[Supplied information]

-- ==== Sys2Proof/Config.lean ====
section
/-!
DEFINITION. What the manual leaves open for a part, as constants without a body (no proof can see a
value of theirs), and the fixed figures of the package.
-/
namespace Sys2Proof.Config

/-- FREE VALUE: the rank that decides the order of the unordered elements of one vector instruction
which name common bytes (R244, R253); the first argument is State's free counter (log entry 3). -/
opaque unorderedRank : Nat → Nat → Nat
/-- FREE VALUE: a byte that a remote party answers to an RDMA READ, by the free counter and its place
in the answer (R368; log entry 4). -/
opaque remoteByte : Nat → Nat → Byte
/-- FREE VALUE: whether a remote party accepts an access, by the free counter (R368; log entry 4). -/
opaque remoteAccepts : Nat → Bool
/-- The digest of Kyrek's root public key in Ursol's ROM (R403); the manual gives no value (log entry 5). -/
opaque romKeyDigest : List Byte
/-- The minimum firmware version in the fuses (R403); the manual gives no value (log entry 5). -/
opaque fusedMinVersion : Nat
/-- What the secret half of the part's identity key pair is made from, at manufacture (R405; log entry 5). -/
opaque identitySeed : Nat
/-- FREE VALUE: what a signature with the identity key draws its nonce from, by the message and the try (R403, R405;
log entry 5). -/
opaque identityNonce : List Byte → Nat → Nat
/-- FREE VALUE: the number Ursol gives a new rkey, by the free counter (R371, R372, R394; log entry 6). -/
opaque rkeyValue : Nat → W32
/-- FREE VALUE: the service Kyrek firmware gives a software trap's code k may change the registers of
the parked task; which services a part's firmware has is not in the manual (R440; log entry 7). -/
opaque softwareService : Nat → Nat → W64 → W64
/-- FREE VALUE: the free blocks of memory that Kyrek firmware has for a KV block it brings in, in the order in which it
takes them, by the free counter: each a number of 4 KiB pages (R336; log entry 7). -/
opaque freeBlocks : Nat → List Nat
/-- The rkey of the hub region, which Ursol registers for the host (R370); the manual gives no value
(log entry 6). -/
opaque hubRkey : W32
/-- FREE VALUE: a byte of a watch-ring entry, by the entry's number, its contents as a list of numbers, and the byte's number: the manual gives the entry's contents but no layout (R392;
log entry 10). -/
opaque ringByte : Nat → List Nat → Nat → Byte
/-- FREE VALUE: a byte of a strip buffer image, in the part's own format, by the free counter and the byte's number
(R378, R384; log entry 8). -/
opaque bufferByte : Nat → Nat → Byte
/-- The double of DRAM in which the hub counts the watch ring's entries, by its number (R394); the manual gives no value
(log entry 10). -/
opaque ringCountDouble : Fin (2 ^ 36)

end Sys2Proof.Config
end

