/-- A Read of an engine or of the host, byte range of any length (R219): the bytes at home once dirty
words have been pulled. -/
def engineRead (ms : MemSys) (who pa n : Nat) (nc : Bool := false) : MemSys × List Byte :=
  let ms := (piecesOf pa n).foldl (fun ms p =>
    let ms := drainLine ms (lineOf p.1)
    runReqAs nc ms who (lineOf p.1) (.read (wordsTouched (accessBytes (p.1 % 64) p.2)))) ms
  (ms, readBytes ms.cells pa n)

/-- A Write of an engine or of the host (R219); a requester that holds a copy keeps it, with the bytes (R226). -/
def engineWrite (ms : MemSys) (who pa : Nat) (bs : List Byte) (nc : Bool := false) : MemSys :=
  (piecesOf pa bs.length).foldl (fun ms p =>
    let ms := drainLine ms (lineOf p.1)
    let chunk := (bs.drop (p.1 - pa)).take p.2
    let en := accessBytes (p.1 % 64) p.2
    let d := placed (p.1 % 64) (natOf chunk)
    runReqAs nc (ownCopyTakes ms who (lineOf p.1) en d) who (lineOf p.1) (.write en d)) ms

/-- A change of `n` bytes of one line made as one Far at home (R262, R268, R328): dirty words are
pulled, sharers invalidated, an owner takes the new bytes. Home takes a line it does not hold into the Fold unless the
update is NC (R218). The new state and the old value. -/
def farUpdate (ms : MemSys) (who pa n : Nat) (f : Nat → Nat) (nc : Bool := false) : MemSys × Nat :=
  farNc (drainLine ms (lineOf pa)) who (lineOf pa) (pa % 64) n (fun old => some (f old % 2 ^ (8 * n))) nc

/-- What a read at home gives after pulling an owner's dirty words, made as an acquiring request when
`acq` (R267), and as NC through an NC page (R217, R218). -/
def homeRead (ms : MemSys) (who pa n : Nat) (acq : Bool) (nc : Bool := false) : MemSys × List Byte :=
  let ms := drainLine ms (lineOf pa)
  engineRead (if acq then forcePublish ms who (lineOf pa) else ms) who pa n nc

/-- A fetch of an agent: from a line that it owns, else a Read at home whose words it keeps no copy of (R77, R225), NC
through an NC page (R218, R227). -/
def agentFetch (ms : MemSys) (a pa n : Nat) (nc : Bool) : MemSys × Nat :=
  let line := lineOf pa
  let ms := drainLine ms line
  let owned : Bool := match findCopy ms a line with
    | some c => c.mode == .o
    | none => false
  let ms := if owned then ms else runReqAs nc ms a line (.read (wordsTouched (accessBytes (pa % 64) n)))
  (ms, loadedValue ms a pa n .nc false)

/-- The line of a piece is a poisoned line (R227): an engine or the host that reads there gets no byte of it, whichever word
is the bad one (log entry 40). -/
def piecePoisoned (ms : MemSys) (p : Nat × Nat) : Bool := linePoisoned ms (lineOf p.1)

/-- Home reads the first poisoned line of some pieces for a request that it answers poisoned (R227). -/
def meetPoison (ms : MemSys) (ps : List (Nat × Nat)) (nc : Bool := false) : MemSys :=
  match ps.find? (piecePoisoned ms) with
  | some p => fillLine (drainLine ms (lineOf p.1)) (lineOf p.1) nc
  | none => ms

/-- An atomic of an agent meets a poisoned word: in a line it owns, else at home (R227, R236). -/
def atomicPoisoned (ms : MemSys) (a pa n : Nat) : Bool :=
  let bad := match findCopy ms a (lineOf pa) with
    | some c => if c.mode == .o then poisonOf ms a (lineOf pa) else homePoison ms (lineOf pa)
    | none => homePoison ms (lineOf pa)
  (bad &&& wordsTouched (accessBytes (pa % 64) n)) != 0

/-- The entries that a watch ring has gained by accesses through a queue pair name it (R392). -/
def tagQp (old ms : MemSys) (who qp : Nat) : MemSys :=
  { ms with hits := ms.hits.take old.hits.length ++
      (ms.hits.drop old.hits.length).map fun h => if h.who == who && !h.notice then { h with qp := some qp } else h }

/-- The entries that a watch ring has gained by writes of an engine name the ASID of the engine's write (R392). -/
def tagHits (old ms : MemSys) (who : Nat) (asid : BitVec 14) : MemSys :=
  { ms with hits := ms.hits.take old.hits.length ++
      (ms.hits.drop old.hits.length).map fun h => if h.who == who && !h.notice then { h with asid := some asid } else h }

/-! ## Evictions (R216, R222, R225) -/

/-- An owner returns its dirty words and drops the line (PutO of R225), its earlier notices ahead (R221). -/
def doPutO (ms : MemSys) (a line : Nat) : MemSys :=
  match findCopy ms a line with
  | some c =>
    if c.mode == .o then
      let ms := noticesArrive ms a line
      let ms := dropCopy (returnWords ms a line c.odirty c.data) a line
      let e := dirOf ms line
      putDir ms line { e with own := 31, dirty := 0 }
    else ms
  | none => ms

/-- A first-level cache evicts a line: PutO, or publish and drop (R222). -/
def evictCopy (ms : MemSys) (a line : Nat) : MemSys :=
  let ms := drainLine ms line
  match findCopy ms a line with
  | some c => if c.mode == .o then doPutO ms a line else dropCopy (publishLine drainLine a ms line) a line
  | none => ms

/-- The entry of a line goes; what the DRAM lacks of it is written back (R216, R273). -/
def dropEntry (ms : MemSys) (line : Nat) : MemSys :=
  { (if (dirOf ms line).changed then dramAccess ms line else ms) with dir := ferase ms.dir line }

/-- A Fold evicts a line (R216): the owner's copy comes back, tracked sharers are invalidated, the
marker rule is applied (R230), and the entry goes. -/
def evictHome (ms : MemSys) (line : Nat) : MemSys :=
  let ms := forcePublish (drainLine ms line) 99 line
  let e := dirOf ms line
  let ms := if e.own.toNat == 31 then ms else answerAsk line ms (.recall e.own.toNat)
  dropEntry (((sharersBut e 99).map HomeMsg.inv).foldl (answerAsk line) ms) line

/-! ## Sizes (R16, R21, R214, R246) -/

/-- The lines an agent's copy store has: 256 KiB, 32 KiB or 1 MiB (R214). -/
def copyPlaces (a : Nat) : Nat := if a < 8 then 4096 else if a < 16 then 512 else 16384

/-- The lines a Fold's cache has: 32 MiB (R216, R246). -/
def foldPlaces : Nat := 524288

/-- The lines an agent holds, lowest first. -/
def heldLines (ms : MemSys) (a : Nat) : List Nat := (ms.lines.filter fun p => p.1 % 32 == a).map fun p => p.1 / 32

/-- The lines of a Fold, lowest first. -/
def foldLines (ms : MemSys) (k : Nat) : List Nat := (ms.dir.filter fun p => foldOf p.1 == k).map fun p => p.1

/-- An agent evicts what its store has no place for (R222; which lines is log entry 49). -/
def trimCopies (ms : MemSys) (a : Nat) : MemSys :=
  let ls := heldLines ms a
  (ls.take (ls.length - copyPlaces a)).foldl (fun ms l => evictCopy ms a l) ms

/-- A Fold evicts what its cache has no place for (R216; log entry 49). An eviction may force a publish, whose
Writes take places of their own, so it looks again, at most as often as there are lines to publish. -/
def trimFold : Nat → MemSys → Nat → MemSys
  | 0, ms, _ => ms
  | n + 1, ms, k =>
    let ls := foldLines ms k
    if ls.length ≤ foldPlaces then ms
    else trimFold n ((ls.take (ls.length - foldPlaces)).foldl evictHome ms) k

/-- Every store and cache holds what it has places for. -/
def MemSys.fits (ms : MemSys) : Bool :=
  ((List.range 17).all fun a => (heldLines ms a).length ≤ copyPlaces a) && (List.range 8).all fun k => (foldLines ms k).length ≤ foldPlaces

/-- Evictions that the sizes of the stores and caches ask for. -/
def MemSys.trim (ms : MemSys) : MemSys :=
  if ms.fits then ms
  else
    let ms := (List.range 17).foldl trimCopies ms
    (List.range 8).foldl (fun ms k => trimFold (ms.lines.length + 1) ms k) ms

end Sys2Proof.Machine
end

[/Supplied information]

▶ [Exercise requirements]:
In the data above, retype exactly and only the lines between the one holding "(R370); the manual gives no value" and the one holding "opaque ringByte : Nat → List Nat → Nat → Byte", inclusive.

▶ [Answer box]:
/-- The rkey of the hub region, which Ursol registers for the host (R370); the manual gives no value
(log entry 6). -/
opaque hubRkey : W32
/-- FREE VALUE: a byte of a watch-ring entry, by the entry's number, its contents as a list of numbers, and the byte's number: the manual gives the entry's contents but no layout (R392;
log entry 10). -/
opaque ringByte : Nat → List Nat → Nat → Byte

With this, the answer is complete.